=== DATA SUPPLIED ===
@[simp] theorem modCore_flash (d c : Nat) (f : Core → Core) (s : State) : (modCore d c f s).flash = s.flash := rfl

@[simp] theorem modCore_inspect (d c : Nat) (f : Core → Core) (s : State) : (modCore d c f s).inspect = s.inspect := rfl

/-! ### modQueue -/

@[simp] theorem modQueue_pending (q : Nat) (p : HPort) (f : HwQueue → HwQueue) (s : State) : (modQueue q p f s).pending =
    s.pending := rfl

@[simp] theorem modQueue_now (q : Nat) (p : HPort) (f : HwQueue → HwQueue) (s : State) : (modQueue q p f s).now = s.now := rfl

@[simp] theorem modQueue_freeCtr (q : Nat) (p : HPort) (f : HwQueue → HwQueue) (s : State) : (modQueue q p f s).freeCtr =
    s.freeCtr := rfl

@[simp] theorem modQueue_out (q : Nat) (p : HPort) (f : HwQueue → HwQueue) (s : State) : (modQueue q p f s).out = s.out := rfl

@[simp] theorem modQueue_power (q : Nat) (p : HPort) (f : HwQueue → HwQueue) (s : State) : (modQueue q p f s).power = s.power :=
    rfl

@[simp] theorem modQueue_plls (q : Nat) (p : HPort) (f : HwQueue → HwQueue) (s : State) : (modQueue q p f s).plls = s.plls :=
    rfl

@[simp] theorem modQueue_tide (q : Nat) (p : HPort) (f : HwQueue → HwQueue) (s : State) : (modQueue q p f s).tide = s.tide :=
    rfl

@[simp] theorem modQueue_tideHi (q : Nat) (p : HPort) (f : HwQueue → HwQueue) (s : State) : (modQueue q p f s).tideHi = s.tideHi
    := rfl

@[simp] theorem modQueue_hostA (q : Nat) (p : HPort) (f : HwQueue → HwQueue) (s : State) : (modQueue q p f s).hostA = s.hostA :=
    rfl

@[simp] theorem modQueue_hostB (q : Nat) (p : HPort) (f : HwQueue → HwQueue) (s : State) : (modQueue q p f s).hostB = s.hostB :=
    rfl

@[simp] theorem modQueue_lock (q : Nat) (p : HPort) (f : HwQueue → HwQueue) (s : State) : (modQueue q p f s).lock = s.lock :=
    rfl

@[simp] theorem modQueue_i3c (q : Nat) (p : HPort) (f : HwQueue → HwQueue) (s : State) : (modQueue q p f s).i3c = s.i3c := rfl

@[simp] theorem modQueue_peer (q : Nat) (p : HPort) (f : HwQueue → HwQueue) (s : State) : (modQueue q p f s).peer = s.peer :=
    rfl

@[simp] theorem modQueue_warden (q : Nat) (p : HPort) (f : HwQueue → HwQueue) (s : State) : (modQueue q p f s).warden = s.warden
    := rfl

@[simp] theorem modQueue_seq (q : Nat) (p : HPort) (f : HwQueue → HwQueue) (s : State) : (modQueue q p f s).seq = s.seq := rfl

@[simp] theorem modQueue_log (q : Nat) (p : HPort) (f : HwQueue → HwQueue) (s : State) : (modQueue q p f s).log = s.log := rfl

@[simp] theorem modQueue_queues (q : Nat) (p : HPort) (f : HwQueue → HwQueue) (s : State) : (modQueue q p f s).queues = putQueue
    (f ((queueOf q s).getD (HwQueue.unused q p))) s.queues := rfl

@[simp] theorem modQueue_job (q : Nat) (p : HPort) (f : HwQueue → HwQueue) (s : State) : (modQueue q p f s).job = s.job := rfl

@[simp] theorem modQueue_exec (q : Nat) (p : HPort) (f : HwQueue → HwQueue) (s : State) : (modQueue q p f s).exec = s.exec :=
    rfl

@[simp] theorem modQueue_gauges (q : Nat) (p : HPort) (f : HwQueue → HwQueue) (s : State) : (modQueue q p f s).gauges = s.gauges
    := rfl

@[simp] theorem modQueue_dies (q : Nat) (p : HPort) (f : HwQueue → HwQueue) (s : State) : (modQueue q p f s).dies = s.dies :=
    rfl

@[simp] theorem modQueue_cores (q : Nat) (p : HPort) (f : HwQueue → HwQueue) (s : State) : (modQueue q p f s).cores = s.cores :=
    rfl

@[simp] theorem modQueue_coreStore (q : Nat) (p : HPort) (f : HwQueue → HwQueue) (s : State) : (modQueue q p f s).coreStore =
    s.coreStore := rfl

@[simp] theorem modQueue_memStacks (q : Nat) (p : HPort) (f : HwQueue → HwQueue) (s : State) : (modQueue q p f s).memStacks =
    s.memStacks := rfl

@[simp] theorem modQueue_mem (q : Nat) (p : HPort) (f : HwQueue → HwQueue) (s : State) : (modQueue q p f s).mem = s.mem := rfl

@[simp] theorem modQueue_far (q : Nat) (p : HPort) (f : HwQueue → HwQueue) (s : State) : (modQueue q p f s).far = s.far := rfl

@[simp] theorem modQueue_links (q : Nat) (p : HPort) (f : HwQueue → HwQueue) (s : State) : (modQueue q p f s).links = s.links :=
    rfl

@[simp] theorem modQueue_levee (q : Nat) (p : HPort) (f : HwQueue → HwQueue) (s : State) : (modQueue q p f s).levee = s.levee :=
    rfl

@[simp] theorem modQueue_fabric (q : Nat) (p : HPort) (f : HwQueue → HwQueue) (s : State) : (modQueue q p f s).fabric = s.fabric
    := rfl

@[simp] theorem modQueue_twin (q : Nat) (p : HPort) (f : HwQueue → HwQueue) (s : State) : (modQueue q p f s).twin = s.twin :=
    rfl

@[simp] theorem modQueue_flash (q : Nat) (p : HPort) (f : HwQueue → HwQueue) (s : State) : (modQueue q p f s).flash = s.flash :=
    rfl

@[simp] theorem modQueue_inspect (q : Nat) (p : HPort) (f : HwQueue → HwQueue) (s : State) : (modQueue q p f s).inspect =
    s.inspect := rfl

/-! ### storeWrite -/

@[simp] theorem storeWrite_pending (d c off : Nat) (data : Bytes) (s : State) : (storeWrite d c off data s).pending = s.pending
    := rfl

@[simp] theorem storeWrite_now (d c off : Nat) (data : Bytes) (s : State) : (storeWrite d c off data s).now = s.now := rfl

@[simp] theorem storeWrite_freeCtr (d c off : Nat) (data : Bytes) (s : State) : (storeWrite d c off data s).freeCtr = s.freeCtr
    := rfl

@[simp] theorem storeWrite_out (d c off : Nat) (data : Bytes) (s : State) : (storeWrite d c off data s).out = s.out := rfl

@[simp] theorem storeWrite_power (d c off : Nat) (data : Bytes) (s : State) : (storeWrite d c off data s).power = s.power := rfl

@[simp] theorem storeWrite_plls (d c off : Nat) (data : Bytes) (s : State) : (storeWrite d c off data s).plls = s.plls := rfl

@[simp] theorem storeWrite_tide (d c off : Nat) (data : Bytes) (s : State) : (storeWrite d c off data s).tide = s.tide := rfl

@[simp] theorem storeWrite_tideHi (d c off : Nat) (data : Bytes) (s : State) : (storeWrite d c off data s).tideHi = s.tideHi :=
    rfl

@[simp] theorem storeWrite_hostA (d c off : Nat) (data : Bytes) (s : State) : (storeWrite d c off data s).hostA = s.hostA := rfl

@[simp] theorem storeWrite_hostB (d c off : Nat) (data : Bytes) (s : State) : (storeWrite d c off data s).hostB = s.hostB := rfl

@[simp] theorem storeWrite_lock (d c off : Nat) (data : Bytes) (s : State) : (storeWrite d c off data s).lock = s.lock := rfl

@[simp] theorem storeWrite_i3c (d c off : Nat) (data : Bytes) (s : State) : (storeWrite d c off data s).i3c = s.i3c := rfl

@[simp] theorem storeWrite_peer (d c off : Nat) (data : Bytes) (s : State) : (storeWrite d c off data s).peer = s.peer := rfl

@[simp] theorem storeWrite_warden (d c off : Nat) (data : Bytes) (s : State) : (storeWrite d c off data s).warden = s.warden :=
    rfl

@[simp] theorem storeWrite_seq (d c off : Nat) (data : Bytes) (s : State) : (storeWrite d c off data s).seq = s.seq := rfl

@[simp] theorem storeWrite_log (d c off : Nat) (data : Bytes) (s : State) : (storeWrite d c off data s).log = s.log := rfl

@[simp] theorem storeWrite_queues (d c off : Nat) (data : Bytes) (s : State) : (storeWrite d c off data s).queues = s.queues :=
    rfl

@[simp] theorem storeWrite_job (d c off : Nat) (data : Bytes) (s : State) : (storeWrite d c off data s).job = s.job := rfl

@[simp] theorem storeWrite_exec (d c off : Nat) (data : Bytes) (s : State) : (storeWrite d c off data s).exec = s.exec := rfl

@[simp] theorem storeWrite_gauges (d c off : Nat) (data : Bytes) (s : State) : (storeWrite d c off data s).gauges = s.gauges :=
    rfl

@[simp] theorem storeWrite_dies (d c off : Nat) (data : Bytes) (s : State) : (storeWrite d c off data s).dies = s.dies := rfl

@[simp] theorem storeWrite_cores (d c off : Nat) (data : Bytes) (s : State) : (storeWrite d c off data s).cores = s.cores := rfl

@[simp] theorem storeWrite_coreStore (d c off : Nat) (data : Bytes) (s : State) : (storeWrite d c off data s).coreStore =
    memWrite s.coreStore (storeKey d c off) (data.take (storeBytes - off)) := rfl

@[simp] theorem storeWrite_memStacks (d c off : Nat) (data : Bytes) (s : State) : (storeWrite d c off data s).memStacks =
    s.memStacks := rfl

@[simp] theorem storeWrite_mem (d c off : Nat) (data : Bytes) (s : State) : (storeWrite d c off data s).mem = s.mem := rfl

@[simp] theorem storeWrite_far (d c off : Nat) (data : Bytes) (s : State) : (storeWrite d c off data s).far = s.far := rfl

@[simp] theorem storeWrite_links (d c off : Nat) (data : Bytes) (s : State) : (storeWrite d c off data s).links = s.links := rfl

@[simp] theorem storeWrite_levee (d c off : Nat) (data : Bytes) (s : State) : (storeWrite d c off data s).levee = s.levee := rfl

@[simp] theorem storeWrite_fabric (d c off : Nat) (data : Bytes) (s : State) : (storeWrite d c off data s).fabric = s.fabric :=
    rfl

@[simp] theorem storeWrite_twin (d c off : Nat) (data : Bytes) (s : State) : (storeWrite d c off data s).twin = s.twin := rfl

@[simp] theorem storeWrite_flash (d c off : Nat) (data : Bytes) (s : State) : (storeWrite d c off data s).flash = s.flash := rfl

@[simp] theorem storeWrite_inspect (d c off : Nat) (data : Bytes) (s : State) : (storeWrite d c off data s).inspect = s.inspect
    := rfl

/-! ### setRun -/

@[simp] theorem setRun_pending (r : TaskRun) (s : State) : (setRun r s).pending = s.pending := rfl

@[simp] theorem setRun_now (r : TaskRun) (s : State) : (setRun r s).now = s.now := rfl

@[simp] theorem setRun_freeCtr (r : TaskRun) (s : State) : (setRun r s).freeCtr = s.freeCtr := rfl

@[simp] theorem setRun_out (r : TaskRun) (s : State) : (setRun r s).out = s.out := rfl

@[simp] theorem setRun_power (r : TaskRun) (s : State) : (setRun r s).power = s.power := rfl

@[simp] theorem setRun_plls (r : TaskRun) (s : State) : (setRun r s).plls = s.plls := rfl

@[simp] theorem setRun_tide (r : TaskRun) (s : State) : (setRun r s).tide = s.tide := rfl

@[simp] theorem setRun_tideHi (r : TaskRun) (s : State) : (setRun r s).tideHi = s.tideHi := rfl

@[simp] theorem setRun_hostA (r : TaskRun) (s : State) : (setRun r s).hostA = s.hostA := rfl

@[simp] theorem setRun_hostB (r : TaskRun) (s : State) : (setRun r s).hostB = s.hostB := rfl

@[simp] theorem setRun_lock (r : TaskRun) (s : State) : (setRun r s).lock = s.lock := rfl

@[simp] theorem setRun_i3c (r : TaskRun) (s : State) : (setRun r s).i3c = s.i3c := rfl

@[simp] theorem setRun_peer (r : TaskRun) (s : State) : (setRun r s).peer = s.peer := rfl

@[simp] theorem setRun_warden (r : TaskRun) (s : State) : (setRun r s).warden = s.warden := rfl

@[simp] theorem setRun_seq (r : TaskRun) (s : State) : (setRun r s).seq = s.seq := rfl

@[simp] theorem setRun_log (r : TaskRun) (s : State) : (setRun r s).log = s.log := rfl

@[simp] theorem setRun_queues (r : TaskRun) (s : State) : (setRun r s).queues = s.queues := rfl

@[simp] theorem setRun_job (r : TaskRun) (s : State) : (setRun r s).job = s.job := rfl

@[simp] theorem setRun_exec (r : TaskRun) (s : State) : (setRun r s).exec = { s.exec with runs := putRun r s.exec.runs } := rfl

@[simp] theorem setRun_gauges (r : TaskRun) (s : State) : (setRun r s).gauges = s.gauges := rfl

@[simp] theorem setRun_dies (r : TaskRun) (s : State) : (setRun r s).dies = s.dies := rfl

@[simp] theorem setRun_cores (r : TaskRun) (s : State) : (setRun r s).cores = s.cores := rfl

@[simp] theorem setRun_coreStore (r : TaskRun) (s : State) : (setRun r s).coreStore = s.coreStore := rfl

@[simp] theorem setRun_memStacks (r : TaskRun) (s : State) : (setRun r s).memStacks = s.memStacks := rfl

@[simp] theorem setRun_mem (r : TaskRun) (s : State) : (setRun r s).mem = s.mem := rfl

@[simp] theorem setRun_far (r : TaskRun) (s : State) : (setRun r s).far = s.far := rfl

@[simp] theorem setRun_links (r : TaskRun) (s : State) : (setRun r s).links = s.links := rfl

@[simp] theorem setRun_levee (r : TaskRun) (s : State) : (setRun r s).levee = s.levee := rfl

@[simp] theorem setRun_fabric (r : TaskRun) (s : State) : (setRun r s).fabric = s.fabric := rfl

@[simp] theorem setRun_twin (r : TaskRun) (s : State) : (setRun r s).twin = s.twin := rfl

@[simp] theorem setRun_flash (r : TaskRun) (s : State) : (setRun r s).flash = s.flash := rfl

@[simp] theorem setRun_inspect (r : TaskRun) (s : State) : (setRun r s).inspect = s.inspect := rfl

/-! ### setRed -/

@[simp] theorem setRed_pending (r : RedRun) (s : State) : (setRed r s).pending = s.pending := rfl

@[simp] theorem setRed_now (r : RedRun) (s : State) : (setRed r s).now = s.now := rfl

@[simp] theorem setRed_freeCtr (r : RedRun) (s : State) : (setRed r s).freeCtr = s.freeCtr := rfl

@[simp] theorem setRed_out (r : RedRun) (s : State) : (setRed r s).out = s.out := rfl

@[simp] theorem setRed_power (r : RedRun) (s : State) : (setRed r s).power = s.power := rfl

@[simp] theorem setRed_plls (r : RedRun) (s : State) : (setRed r s).plls = s.plls := rfl

@[simp] theorem setRed_tide (r : RedRun) (s : State) : (setRed r s).tide = s.tide := rfl

@[simp] theorem setRed_tideHi (r : RedRun) (s : State) : (setRed r s).tideHi = s.tideHi := rfl

@[simp] theorem setRed_hostA (r : RedRun) (s : State) : (setRed r s).hostA = s.hostA := rfl

@[simp] theorem setRed_hostB (r : RedRun) (s : State) : (setRed r s).hostB = s.hostB := rfl

@[simp] theorem setRed_lock (r : RedRun) (s : State) : (setRed r s).lock = s.lock := rfl

@[simp] theorem setRed_i3c (r : RedRun) (s : State) : (setRed r s).i3c = s.i3c := rfl

@[simp] theorem setRed_peer (r : RedRun) (s : State) : (setRed r s).peer = s.peer := rfl

@[simp] theorem setRed_warden (r : RedRun) (s : State) : (setRed r s).warden = s.warden := rfl

@[simp] theorem setRed_seq (r : RedRun) (s : State) : (setRed r s).seq = s.seq := rfl

@[simp] theorem setRed_log (r : RedRun) (s : State) : (setRed r s).log = s.log := rfl

@[simp] theorem setRed_queues (r : RedRun) (s : State) : (setRed r s).queues = s.queues := rfl

@[simp] theorem setRed_job (r : RedRun) (s : State) : (setRed r s).job = s.job := rfl

@[simp] theorem setRed_exec (r : RedRun) (s : State) : (setRed r s).exec = { s.exec with reds := putRed r s.exec.reds } := rfl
===
BRIEF: Output exactly one stretch of the listing: from the line containing "theorem modQueue_pending (q" through the line containing "f s).now = s.now := rfl", both end lines included.

TASK SOLUTION:
@[simp] theorem modQueue_pending (q : Nat) (p : HPort) (f : HwQueue → HwQueue) (s : State) : (modQueue q p f s).pending =
    s.pending := rfl

@[simp] theorem modQueue_now (q : Nat) (p : HPort) (f : HwQueue → HwQueue) (s : State) : (modQueue q p f s).now = s.now := rfl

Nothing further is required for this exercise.